In the summer months, some of the produce in my grandmother’s cellar came from small local farms in the surrounding valleys and the Provencal hinterland. I remember a particular honey whose floral taste was suffused with the abundant wildflowers and lavender growing in the area.
Imagine my delight when I tasted a local wildflower honey from the Santa Barbara foothills that was so reminiscent of the one I ate as a child! The honey was akin to a silky, sweet conduit, a connection between my childhood in France and my adult life in California.
It was a bridge between the two cultures I call home, but what struck me the most was the simplicity and purity of this link.

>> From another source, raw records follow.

-- ==== Sys2Proof/Machine/Operands.lean ====
section
/-!
DEFINITION. Operand forms: the hex text of values, its reading, and the fields of a reply line (R9, R100-R105, R163-R165).
-/
namespace Sys2Proof.Machine

/-- R9: `hi8(w) = w[15:8]`. -/
def hi8 (w : Word) : Byte := w.extractLsb' 8 8

/-- R9: `lo8(w) = w[7:0]`. -/
def lo8 (w : Word) : Byte := w.extractLsb' 0 8

/-- R60: the code of `:`. The codes are the spec's general knowledge (PRESUMED, unsafe: notes/assumptions/21.md). -/
def chColon : Byte := 0x3A
/-- R60: the code of CR. -/
def chCR : Byte := 0x0D
/-- R60: the code of LF. -/
def chLF : Byte := 0x0A

/-- R7, R73: the wire function code READ. -/
def fcRead : Byte := 0x03
/-- R7, R73: the wire function code WRITE. -/
def fcWrite : Byte := 0x06

/-- R100: one uppercase hex digit. -/
def hexdigit (v : BitVec 4) : Byte :=
  if v ≤ 9 then 0x30 + v.setWidth 8 else 0x41 + (v.setWidth 8 - 10)

/-- R101: two characters, most significant nibble first. -/
def hex2 (b : Byte) : List Byte := [hexdigit (b.extractLsb' 4 4), hexdigit (b.extractLsb' 0 4)]

/-- R102: four characters, most significant nibble first. -/
def hex4 (w : Word) : List Byte :=
  [hexdigit (w.extractLsb' 12 4), hexdigit (w.extractLsb' 8 4), hexdigit (w.extractLsb' 4 4), hexdigit (w.extractLsb' 0 4)]

/-- R103: the value of a hex digit; `none` is the spec's ⊥. -/
def digitval (c : Byte) : Option Nat :=
  if 0x30 ≤ c ∧ c ≤ 0x39 then some (c.toNat - 0x30)
  else if 0x41 ≤ c ∧ c ≤ 0x46 then some (c.toNat - 0x41 + 10)
  else if 0x61 ≤ c ∧ c ≤ 0x66 then some (c.toNat - 0x61 + 10)
  else none

/-- R104: lowercase hex letters to uppercase, every other byte unchanged. -/
def foldByte (c : Byte) : Byte := if 0x61 ≤ c ∧ c ≤ 0x66 then c - 0x20 else c

/-- R104: `fold(s)`. -/
def fold (s : List Byte) : List Byte := s.map foldByte

/-- R105, digit by digit from the most significant, on top of the value `acc` of the digits before. -/
def hexvalFrom (acc : Nat) : List Byte → Option Nat
  | [] => some acc
  | c :: s =>
    match digitval c with
    | some d => hexvalFrom (acc * 16 + d) s
    | none => none

/-- R105: the unsigned big-endian value of hex text; `none` is ⊥. -/
def hexval (s : List Byte) : Option Nat := hexvalFrom 0 s

/-- R164: `field(i, k)` of the folded line `u`. -/
def field (u : List Byte) (i k : Nat) : Option Nat :=
  if i + k ≤ u.length then hexval ((u.drop i).take k) else none

/-- R70, R164: a 2-digit field is a `u8`. -/
def field8 (u : List Byte) (i : Nat) : Option Byte := (field u i 2).map (BitVec.ofNat 8)

/-- R70, R164: a 4-digit field is a `u16`. -/
def field16 (u : List Byte) (i : Nat) : Option Word := (field u i 4).map (BitVec.ofNat 16)

/-- R163: the marker `hex2(UNIT) ++ fc`; as text, `"03"` is `hex2(0x03)` and `"06"` is `hex2(0x06)`. -/
def marker (unit fc : Byte) : List Byte := hex2 unit ++ hex2 fc

/-- R163: the least index at which `m` (not empty) stands in `u`. -/
def findMarker (m : List Byte) : List Byte → Option Nat
  | [] => none
  | c :: u => if m.isPrefixOf (c :: u) then some 0 else (findMarker m u).map (· + 1)

/-- R161: an empty read, or a line that does not end in LF. -/
def lineIncomplete (inp : List Byte) : Bool := inp.getLast? != some chLF

/-- R165: with the checksum field at `c`, the line ends exactly with CR LF after it. The LF holds by R161. -/
def trailerAt (u : List Byte) (c : Nat) : Bool := u.length == c + 4 && u[c + 2]? == some chCR

end Sys2Proof.Machine
end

Freshly harvested honey, nothing more. The bees, nourished by nature as they foraged in the local chaparral, produced perfect food.
I thought about this, the idea of food at its simplest, as I drove through the vineyard-covered hills on a hot summer’s day last year. I stopped the car on the side of the road and gazed out at the Santa Ynez mountains silhouetted against a cloudless sky. A breeze stirred up the sweet, rich aroma of the grapes ripening in the summer sun as the loamy warmth of the earth was palpable in the air. I smiled; it was an aroma I’d come across in the vineyards in Provence, and here it was again. It felt and smelled like home. I drove back to make a late Sunday lunch with my family: an herb- and flower-filled salad, roast chicken with some grapes I had picked up at the farmers market and an apricot tart. As Julia and my grandmother said, “just good food from fresh ingredients.”